» PROVIDED RECORDS
@[simp] theorem encodePacket_pktCount (proto : Protocol) (u : Nat) (chunk : Bytes) (s : State) :
    (encodePacket proto u chunk s).2.pktCount = s.pktCount := by
  cases proto <;> simp only [encodePacket, encodeArtnet, encodeE131] <;> (try split) <;> rfl

@[simp] theorem encodePacket_loopIndex (proto : Protocol) (u : Nat) (chunk : Bytes) (s : State) :
    (encodePacket proto u chunk s).2.loopIndex = s.loopIndex := by
  cases proto <;> simp only [encodePacket, encodeArtnet, encodeE131] <;> (try split) <;> rfl

@[simp] theorem encodePacket_fault (proto : Protocol) (u : Nat) (chunk : Bytes) (s : State) :
    (encodePacket proto u chunk s).2.fault = s.fault := by
  cases proto <;> simp only [encodePacket, encodeArtnet, encodeE131] <;> (try split) <;> rfl

@[simp] theorem encodePacket_frame (proto : Protocol) (u : Nat) (chunk : Bytes) (s : State) :
    (encodePacket proto u chunk s).2.frame = s.frame := by
  cases proto <;> simp only [encodePacket, encodeArtnet, encodeE131] <;> (try split) <;> rfl

@[simp] theorem encodePacket_pending (proto : Protocol) (u : Nat) (chunk : Bytes) (s : State) :
    (encodePacket proto u chunk s).2.pending = s.pending := by
  cases proto <;> simp only [encodePacket, encodeArtnet, encodeE131] <;> (try split) <;> rfl

@[simp] theorem encodePacket_answers (proto : Protocol) (u : Nat) (chunk : Bytes) (s : State) :
    (encodePacket proto u chunk s).2.answers = s.answers := by
  cases proto <;> simp only [encodePacket, encodeArtnet, encodeE131] <;> (try split) <;> rfl

@[simp] theorem encodePacket_draws (proto : Protocol) (u : Nat) (chunk : Bytes) (s : State) :
    (encodePacket proto u chunk s).2.draws = s.draws := by
  cases proto <;> simp only [encodePacket, encodeArtnet, encodeE131] <;> (try split) <;> rfl

@[simp] theorem encodePacket_obs (proto : Protocol) (u : Nat) (chunk : Bytes) (s : State) :
    (encodePacket proto u chunk s).2.obs = s.obs := by
  cases proto <;> simp only [encodePacket, encodeArtnet, encodeE131] <;> (try split) <;> rfl

@[simp] theorem encodePacket_poolA (proto : Protocol) (u : Nat) (chunk : Bytes) (s : State) :
    (encodePacket proto u chunk s).2.poolA =
      if proto = .artnet then s.poolA.put u (encodePacket proto u chunk s).1 else s.poolA := by
  cases proto
  · rfl
  · cases h : s.params.seqAdvanceOnFail <;> simp [encodePacket, encodeE131, State.advanceSeq, h]

@[simp] theorem encodePacket_poolE (proto : Protocol) (u : Nat) (chunk : Bytes) (s : State) :
    (encodePacket proto u chunk s).2.poolE =
      if proto = .e131 then s.poolE.put u (encodePacket proto u chunk s).1 else s.poolE := by
  cases proto
  · rfl
  · cases h : s.params.seqAdvanceOnFail <;> simp [encodePacket, encodeE131, State.advanceSeq, h]

@[simp] theorem encodePacket_seq (proto : Protocol) (u : Nat) (chunk : Bytes) (s : State) :
    (encodePacket proto u chunk s).2.seq =
      if proto = .e131 ∧ s.params.seqAdvanceOnFail = true then s.seq + 1 else s.seq := by
  cases proto
  · simp [encodePacket, encodeArtnet]
  · cases h : s.params.seqAdvanceOnFail <;> simp [encodePacket, encodeE131, State.advanceSeq, h]

/-! After an `ok`. -/

@[simp] theorem State.afterOk_seq (s : State) (args : SendArgs) (i : Nat) :
    (s.afterOk args i).seq =
      if args.proto = .e131 ∧ s.params.seqAdvanceOnFail = false then s.seq + 1 else s.seq := by
  simp only [State.afterOk]; split <;> simp [State.advanceSeq]

@[simp] theorem State.afterOk_pktCount (s : State) (args : SendArgs) (i : Nat) :
    (s.afterOk args i).pktCount = s.pktCount + 1 := by
  simp only [State.afterOk]; split <;> simp [State.advanceSeq]

@[simp] theorem State.afterOk_loopIndex (s : State) (args : SendArgs) (i : Nat) :
    (s.afterOk args i).loopIndex = some (i + 1) := rfl

@[simp] theorem State.afterOk_params (s : State) (args : SendArgs) (i : Nat) : (s.afterOk args i).params = s.params := by
  simp only [State.afterOk]; split <;> rfl

@[simp] theorem State.afterOk_proto (s : State) (args : SendArgs) (i : Nat) : (s.afterOk args i).proto = s.proto := by
  simp only [State.afterOk]; split <;> rfl

@[simp] theorem State.afterOk_session (s : State) (args : SendArgs) (i : Nat) : (s.afterOk args i).session = s.session := by
  simp only [State.afterOk]; split <;> rfl

@[simp] theorem State.afterOk_result (s : State) (args : SendArgs) (i : Nat) : (s.afterOk args i).result = s.result := by
  simp only [State.afterOk]; split <;> rfl

@[simp] theorem State.afterOk_artnetStart (s : State) (args : SendArgs) (i : Nat) : (s.afterOk args i).artnetStart = s.artnetStart := by
  simp only [State.afterOk]; split <;> rfl

@[simp] theorem State.afterOk_e131Start (s : State) (args : SendArgs) (i : Nat) : (s.afterOk args i).e131Start = s.e131Start := by
  simp only [State.afterOk]; split <;> rfl

@[simp] theorem State.afterOk_dest (s : State) (args : SendArgs) (i : Nat) : (s.afterOk args i).dest = s.dest := by
  simp only [State.afterOk]; split <;> rfl

@[simp] theorem State.afterOk_frameLen (s : State) (args : SendArgs) (i : Nat) : (s.afterOk args i).frameLen = s.frameLen := by
  simp only [State.afterOk]; split <;> rfl

@[simp] theorem State.afterOk_poolA (s : State) (args : SendArgs) (i : Nat) : (s.afterOk args i).poolA = s.poolA := by
  simp only [State.afterOk]; split <;> rfl

@[simp] theorem State.afterOk_poolE (s : State) (args : SendArgs) (i : Nat) : (s.afterOk args i).poolE = s.poolE := by
  simp only [State.afterOk]; split <;> rfl

@[simp] theorem State.afterOk_fault (s : State) (args : SendArgs) (i : Nat) : (s.afterOk args i).fault = s.fault := by
  simp only [State.afterOk]; split <;> rfl

@[simp] theorem State.afterOk_frame (s : State) (args : SendArgs) (i : Nat) : (s.afterOk args i).frame = s.frame := by
  simp only [State.afterOk]; split <;> rfl

@[simp] theorem State.afterOk_pending (s : State) (args : SendArgs) (i : Nat) : (s.afterOk args i).pending = s.pending := by
  simp only [State.afterOk]; split <;> rfl

@[simp] theorem State.afterOk_answers (s : State) (args : SendArgs) (i : Nat) : (s.afterOk args i).answers = s.answers := by
  simp only [State.afterOk]; split <;> rfl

» EXERCISE DIRECTIONS
In full and exactly as written, reproduce the records above.

» ANSWER
@[simp] theorem encodePacket_pktCount (proto : Protocol) (u : Nat) (chunk : Bytes) (s : State) :
    (encodePacket proto u chunk s).2.pktCount = s.pktCount := by
  cases proto <;> simp only [encodePacket, encodeArtnet, encodeE131] <;> (try split) <;> rfl

@[simp] theorem encodePacket_loopIndex (proto : Protocol) (u : Nat) (chunk : Bytes) (s : State) :
    (encodePacket proto u chunk s).2.loopIndex = s.loopIndex := by
  cases proto <;> simp only [encodePacket, encodeArtnet, encodeE131] <;> (try split) <;> rfl

@[simp] theorem encodePacket_fault (proto : Protocol) (u : Nat) (chunk : Bytes) (s : State) :
    (encodePacket proto u chunk s).2.fault = s.fault := by
  cases proto <;> simp only [encodePacket, encodeArtnet, encodeE131] <;> (try split) <;> rfl

@[simp] theorem encodePacket_frame (proto : Protocol) (u : Nat) (chunk : Bytes) (s : State) :
    (encodePacket proto u chunk s).2.frame = s.frame := by
  cases proto <;> simp only [encodePacket, encodeArtnet, encodeE131] <;> (try split) <;> rfl

@[simp] theorem encodePacket_pending (proto : Protocol) (u : Nat) (chunk : Bytes) (s : State) :
    (encodePacket proto u chunk s).2.pending = s.pending := by
  cases proto <;> simp only [encodePacket, encodeArtnet, encodeE131] <;> (try split) <;> rfl

@[simp] theorem encodePacket_answers (proto : Protocol) (u : Nat) (chunk : Bytes) (s : State) :
    (encodePacket proto u chunk s).2.answers = s.answers := by
  cases proto <;> simp only [encodePacket, encodeArtnet, encodeE131] <;> (try split) <;> rfl

@[simp] theorem encodePacket_draws (proto : Protocol) (u : Nat) (chunk : Bytes) (s : State) :
    (encodePacket proto u chunk s).2.draws = s.draws := by
  cases proto <;> simp only [encodePacket, encodeArtnet, encodeE131] <;> (try split) <;> rfl

@[simp] theorem encodePacket_obs (proto : Protocol) (u : Nat) (chunk : Bytes) (s : State) :
    (encodePacket proto u chunk s).2.obs = s.obs := by
  cases proto <;> simp only [encodePacket, encodeArtnet, encodeE131] <;> (try split) <;> rfl

@[simp] theorem encodePacket_poolA (proto : Protocol) (u : Nat) (chunk : Bytes) (s : State) :
    (encodePacket proto u chunk s).2.poolA =
      if proto = .artnet then s.poolA.put u (encodePacket proto u chunk s).1 else s.poolA := by
  cases proto
  · rfl
  · cases h : s.params.seqAdvanceOnFail <;> simp [encodePacket, encodeE131, State.advanceSeq, h]

@[simp] theorem encodePacket_poolE (proto : Protocol) (u : Nat) (chunk : Bytes) (s : State) :
    (encodePacket proto u chunk s).2.poolE =
      if proto = .e131 then s.poolE.put u (encodePacket proto u chunk s).1 else s.poolE := by
  cases proto
  · rfl
  · cases h : s.params.seqAdvanceOnFail <;> simp [encodePacket, encodeE131, State.advanceSeq, h]

@[simp] theorem encodePacket_seq (proto : Protocol) (u : Nat) (chunk : Bytes) (s : State) :
    (encodePacket proto u chunk s).2.seq =
      if proto = .e131 ∧ s.params.seqAdvanceOnFail = true then s.seq + 1 else s.seq := by
  cases proto
  · simp [encodePacket, encodeArtnet]
  · cases h : s.params.seqAdvanceOnFail <;> simp [encodePacket, encodeE131, State.advanceSeq, h]

/-! After an `ok`. -/

@[simp] theorem State.afterOk_seq (s : State) (args : SendArgs) (i : Nat) :
    (s.afterOk args i).seq =
      if args.proto = .e131 ∧ s.params.seqAdvanceOnFail = false then s.seq + 1 else s.seq := by
  simp only [State.afterOk]; split <;> simp [State.advanceSeq]

@[simp] theorem State.afterOk_pktCount (s : State) (args : SendArgs) (i : Nat) :
    (s.afterOk args i).pktCount = s.pktCount + 1 := by
  simp only [State.afterOk]; split <;> simp [State.advanceSeq]

@[simp] theorem State.afterOk_loopIndex (s : State) (args : SendArgs) (i : Nat) :
    (s.afterOk args i).loopIndex = some (i + 1) := rfl

@[simp] theorem State.afterOk_params (s : State) (args : SendArgs) (i : Nat) : (s.afterOk args i).params = s.params := by
  simp only [State.afterOk]; split <;> rfl

@[simp] theorem State.afterOk_proto (s : State) (args : SendArgs) (i : Nat) : (s.afterOk args i).proto = s.proto := by
  simp only [State.afterOk]; split <;> rfl

@[simp] theorem State.afterOk_session (s : State) (args : SendArgs) (i : Nat) : (s.afterOk args i).session = s.session := by
  simp only [State.afterOk]; split <;> rfl

@[simp] theorem State.afterOk_result (s : State) (args : SendArgs) (i : Nat) : (s.afterOk args i).result = s.result := by
  simp only [State.afterOk]; split <;> rfl

@[simp] theorem State.afterOk_artnetStart (s : State) (args : SendArgs) (i : Nat) : (s.afterOk args i).artnetStart = s.artnetStart := by
  simp only [State.afterOk]; split <;> rfl

@[simp] theorem State.afterOk_e131Start (s : State) (args : SendArgs) (i : Nat) : (s.afterOk args i).e131Start = s.e131Start := by
  simp only [State.afterOk]; split <;> rfl

@[simp] theorem State.afterOk_dest (s : State) (args : SendArgs) (i : Nat) : (s.afterOk args i).dest = s.dest := by
  simp only [State.afterOk]; split <;> rfl

@[simp] theorem State.afterOk_frameLen (s : State) (args : SendArgs) (i : Nat) : (s.afterOk args i).frameLen = s.frameLen := by
  simp only [State.afterOk]; split <;> rfl

@[simp] theorem State.afterOk_poolA (s : State) (args : SendArgs) (i : Nat) : (s.afterOk args i).poolA = s.poolA := by
  simp only [State.afterOk]; split <;> rfl

@[simp] theorem State.afterOk_poolE (s : State) (args : SendArgs) (i : Nat) : (s.afterOk args i).poolE = s.poolE := by
  simp only [State.afterOk]; split <;> rfl

@[simp] theorem State.afterOk_fault (s : State) (args : SendArgs) (i : Nat) : (s.afterOk args i).fault = s.fault := by
  simp only [State.afterOk]; split <;> rfl

@[simp] theorem State.afterOk_frame (s : State) (args : SendArgs) (i : Nat) : (s.afterOk args i).frame = s.frame := by
  simp only [State.afterOk]; split <;> rfl

@[simp] theorem State.afterOk_pending (s : State) (args : SendArgs) (i : Nat) : (s.afterOk args i).pending = s.pending := by
  simp only [State.afterOk]; split <;> rfl

@[simp] theorem State.afterOk_answers (s : State) (args : SendArgs) (i : Nat) : (s.afterOk args i).answers = s.answers := by
  simp only [State.afterOk]; split <;> rfl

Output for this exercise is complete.